TASK DIRECTIONS:
Transcribe the records underneath word for word, and leave no line out.

╭─ DATA

/-- R270: injecting an own bulk packet. -/
def injectBulk (s : State) (p : Packet) : State :=
  match routePacket s p, p with
  | .link l vc dtr, _ => pushLink s l vc (setDtr p dtr)
  | .here, .bulk cls h ws => arriveBulk s cls h ws
  | .refuse st, .bulk _ h _ => takeCompl s (complOf s.fab.addr h st)
  | _, _ => s

/-- R270, R272: a bulk packet that arrives on a link: delivered, forwarded, or refused. -/
def receiveBulk (s : State) (cls : PClass) (h : PktHdr) (ws : List (List Byte)) : State :=
  match routePacket s (.bulk cls h ws) with
  | .link l vc dtr => pushLink s l vc (.bulk cls { h with dtr := dtr } ws)
  | .here => arriveBulk s cls h ws
  | .refuse st => answer s h st

/-- R307: the write buffer's first page. -/
def emberPage (e : EmberSt) : Nat := if e.wbuf then e.buf1 else e.buf0

/-- R307: the Ember tap of one stream on an accepted GATHER payload. -/
def tapStream (s : State) (i : Nat) (h : PktHdr) (ws : List (List Byte)) : State :=
  let e := emberOf s i
  if !((cordOf s.fab h.cord).ember && e.valid && e.cord == h.cord && e.ewin == h.win && e.brank == h.srank) then s
  else if e.wspan * 4096 < h.offset + 64 * ws.length then
    emberInvalid (setEmber s i { e with range := true }) i (b2n e.wbuf)
  else
    let va := emberPage e * 2 ^ 18 + (64 * h.trow + h.tcol) * (e.wspan * 4096) + h.offset
    match translateRange (seenMem s.mem) va (64 * ws.length) [e.part] true with
    | .bad _ => emberInvalid (setEmber s i { e with xlate := true }) i (b2n e.wbuf)
    | _ => setEmber { s with mem := seenWrite s.mem va ws.flatten } i { e with count := min (e.count + ws.length) 0xFFFFFFF }

/-- R307: the taps of the eight streams. -/
def emberTap (s : State) (h : PktHdr) (ws : List (List Byte)) : State := foldRange 8 (fun x i => tapStream x i h ws) s

/-- R316: what the words of a payload at a position add to DIG_ACC. -/
def digestSum (key : DWord) (pos : Nat) (bs : List Byte) : DWord :=
  foldRange (bs.length / 4) (fun acc i =>
    acc + rng key (BitVec.ofNat 32 (leNat ((bs.drop (4 * i)).take 4))) 0 0 (pos / 4 + i)) 0

/-- R316: the step of a partition is a digest step of a stream. -/
def digestStep (s : State) (e : EmberSt) : Bool :=
  match runningCtx s e.part with
  | some c =>
    (match (ctxOf s c).run with
     | some r => decide (e.every ≠ 0) && r.step.toNat % e.every == 0
     | none => false)
  | none => false

/-- R316: hashing an own GATHER payload. -/
def digestSend (s : State) (h : PktHdr) (ws : List (List Byte)) : State :=
  foldRange 8 (fun x i =>
    let e := emberOf x i
    if (cordOf s.fab h.cord).digest && e.valid && e.digEn && e.cord == h.cord && e.ewin == h.win && digestStep x e then
      setEmber x i { e with
        acc := e.acc + digestSum e.key ((64 * h.trow + h.tcol) * (e.wspan * 4096) + h.offset) ws.flatten
        dcount := min (e.dcount + ws.length) 0xFFFFFFF }
    else x) s

/-- The ring transfer of a number. -/
def findXfer (s : State) (id : Nat) : Option RingXfer := (s.ring.ready ++ s.ring.live).find? (fun x => x.id == id)

/-- R153, R175, R183: a window write of source MOVER joins the ring or is refused. -/
def moverWrite (s : State) (m op : Nat) (d : MDesc) (h : InHdr) (ws rest : List (List Byte)) (enter bound : Nat) : State :=
  match targetRefusal s (64 * h.trow + h.tcol) with
  | some st => refuseXfer s m op d st
  | none => ringAdd s (64 * h.trow + h.tcol) (fun id => writeWords { h with sender := id } ws) (.mwrite m op d rest enter bound)

/-- R182: the member tile and scratchpad address of a cluster address. -/
def resolveCa (cl ca : Nat) : Nat × Nat :=
  let m := bits ca 12 5
  (64 * (4 * (cl / 8) + m / 8) + (8 * (cl % 8) + m % 8), bits ca 17 10 * 4096 + bits ca 0 12)

/-- The cluster address of word i of a CGET or CPUT (R215). -/
def dCa (d : MDesc) (i : Nat) : Nat := (bits (dVa d) 0 27 + 64 * i) % 2 ^ 27

/-- The resolved member and address of word i of a CGET or CPUT. -/
def dMember (d : MDesc) (i : Nat) : Nat × Nat := resolveCa (tileCluster d.tile) (dCa d i)

/-- The byte offset of a scratchpad address in a tile's cluster window; one below the window's base wraps and fails the range test. -/
def cputOffset (s : State) (t addr : Nat) : Nat := (addr + 2 ^ 22 - 64 * (winOf (tileOf s t) 15).basew) % 2 ^ 22

/-- R182: of n words of a CPUT from word i on, those that lie in one member's slot. -/
def cputPart (d : MDesc) (i n : Nat) : Nat := min n (64 - dCa d i / 64 % 64)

╰─

EXPECTED OUTPUT:
/-- R270: injecting an own bulk packet. -/
def injectBulk (s : State) (p : Packet) : State :=
  match routePacket s p, p with
  | .link l vc dtr, _ => pushLink s l vc (setDtr p dtr)
  | .here, .bulk cls h ws => arriveBulk s cls h ws
  | .refuse st, .bulk _ h _ => takeCompl s (complOf s.fab.addr h st)
  | _, _ => s

/-- R270, R272: a bulk packet that arrives on a link: delivered, forwarded, or refused. -/
def receiveBulk (s : State) (cls : PClass) (h : PktHdr) (ws : List (List Byte)) : State :=
  match routePacket s (.bulk cls h ws) with
  | .link l vc dtr => pushLink s l vc (.bulk cls { h with dtr := dtr } ws)
  | .here => arriveBulk s cls h ws
  | .refuse st => answer s h st

/-- R307: the write buffer's first page. -/
def emberPage (e : EmberSt) : Nat := if e.wbuf then e.buf1 else e.buf0

/-- R307: the Ember tap of one stream on an accepted GATHER payload. -/
def tapStream (s : State) (i : Nat) (h : PktHdr) (ws : List (List Byte)) : State :=
  let e := emberOf s i
  if !((cordOf s.fab h.cord).ember && e.valid && e.cord == h.cord && e.ewin == h.win && e.brank == h.srank) then s
  else if e.wspan * 4096 < h.offset + 64 * ws.length then
    emberInvalid (setEmber s i { e with range := true }) i (b2n e.wbuf)
  else
    let va := emberPage e * 2 ^ 18 + (64 * h.trow + h.tcol) * (e.wspan * 4096) + h.offset
    match translateRange (seenMem s.mem) va (64 * ws.length) [e.part] true with
    | .bad _ => emberInvalid (setEmber s i { e with xlate := true }) i (b2n e.wbuf)
    | _ => setEmber { s with mem := seenWrite s.mem va ws.flatten } i { e with count := min (e.count + ws.length) 0xFFFFFFF }

/-- R307: the taps of the eight streams. -/
def emberTap (s : State) (h : PktHdr) (ws : List (List Byte)) : State := foldRange 8 (fun x i => tapStream x i h ws) s

/-- R316: what the words of a payload at a position add to DIG_ACC. -/
def digestSum (key : DWord) (pos : Nat) (bs : List Byte) : DWord :=
  foldRange (bs.length / 4) (fun acc i =>
    acc + rng key (BitVec.ofNat 32 (leNat ((bs.drop (4 * i)).take 4))) 0 0 (pos / 4 + i)) 0

/-- R316: the step of a partition is a digest step of a stream. -/
def digestStep (s : State) (e : EmberSt) : Bool :=
  match runningCtx s e.part with
  | some c =>
    (match (ctxOf s c).run with
     | some r => decide (e.every ≠ 0) && r.step.toNat % e.every == 0
     | none => false)
  | none => false

/-- R316: hashing an own GATHER payload. -/
def digestSend (s : State) (h : PktHdr) (ws : List (List Byte)) : State :=
  foldRange 8 (fun x i =>
    let e := emberOf x i
    if (cordOf s.fab h.cord).digest && e.valid && e.digEn && e.cord == h.cord && e.ewin == h.win && digestStep x e then
      setEmber x i { e with
        acc := e.acc + digestSum e.key ((64 * h.trow + h.tcol) * (e.wspan * 4096) + h.offset) ws.flatten
        dcount := min (e.dcount + ws.length) 0xFFFFFFF }
    else x) s

/-- The ring transfer of a number. -/
def findXfer (s : State) (id : Nat) : Option RingXfer := (s.ring.ready ++ s.ring.live).find? (fun x => x.id == id)

/-- R153, R175, R183: a window write of source MOVER joins the ring or is refused. -/
def moverWrite (s : State) (m op : Nat) (d : MDesc) (h : InHdr) (ws rest : List (List Byte)) (enter bound : Nat) : State :=
  match targetRefusal s (64 * h.trow + h.tcol) with
  | some st => refuseXfer s m op d st
  | none => ringAdd s (64 * h.trow + h.tcol) (fun id => writeWords { h with sender := id } ws) (.mwrite m op d rest enter bound)

/-- R182: the member tile and scratchpad address of a cluster address. -/
def resolveCa (cl ca : Nat) : Nat × Nat :=
  let m := bits ca 12 5
  (64 * (4 * (cl / 8) + m / 8) + (8 * (cl % 8) + m % 8), bits ca 17 10 * 4096 + bits ca 0 12)

/-- The cluster address of word i of a CGET or CPUT (R215). -/
def dCa (d : MDesc) (i : Nat) : Nat := (bits (dVa d) 0 27 + 64 * i) % 2 ^ 27

/-- The resolved member and address of word i of a CGET or CPUT. -/
def dMember (d : MDesc) (i : Nat) : Nat × Nat := resolveCa (tileCluster d.tile) (dCa d i)

/-- The byte offset of a scratchpad address in a tile's cluster window; one below the window's base wraps and fails the range test. -/
def cputOffset (s : State) (t addr : Nat) : Nat := (addr + 2 ^ 22 - 64 * (winOf (tileOf s t) 15).basew) % 2 ^ 22

/-- R182: of n words of a CPUT from word i on, those that lie in one member's slot. -/
def cputPart (d : MDesc) (i n : Nat) : Nat := min n (64 - dCa d i / 64 % 64)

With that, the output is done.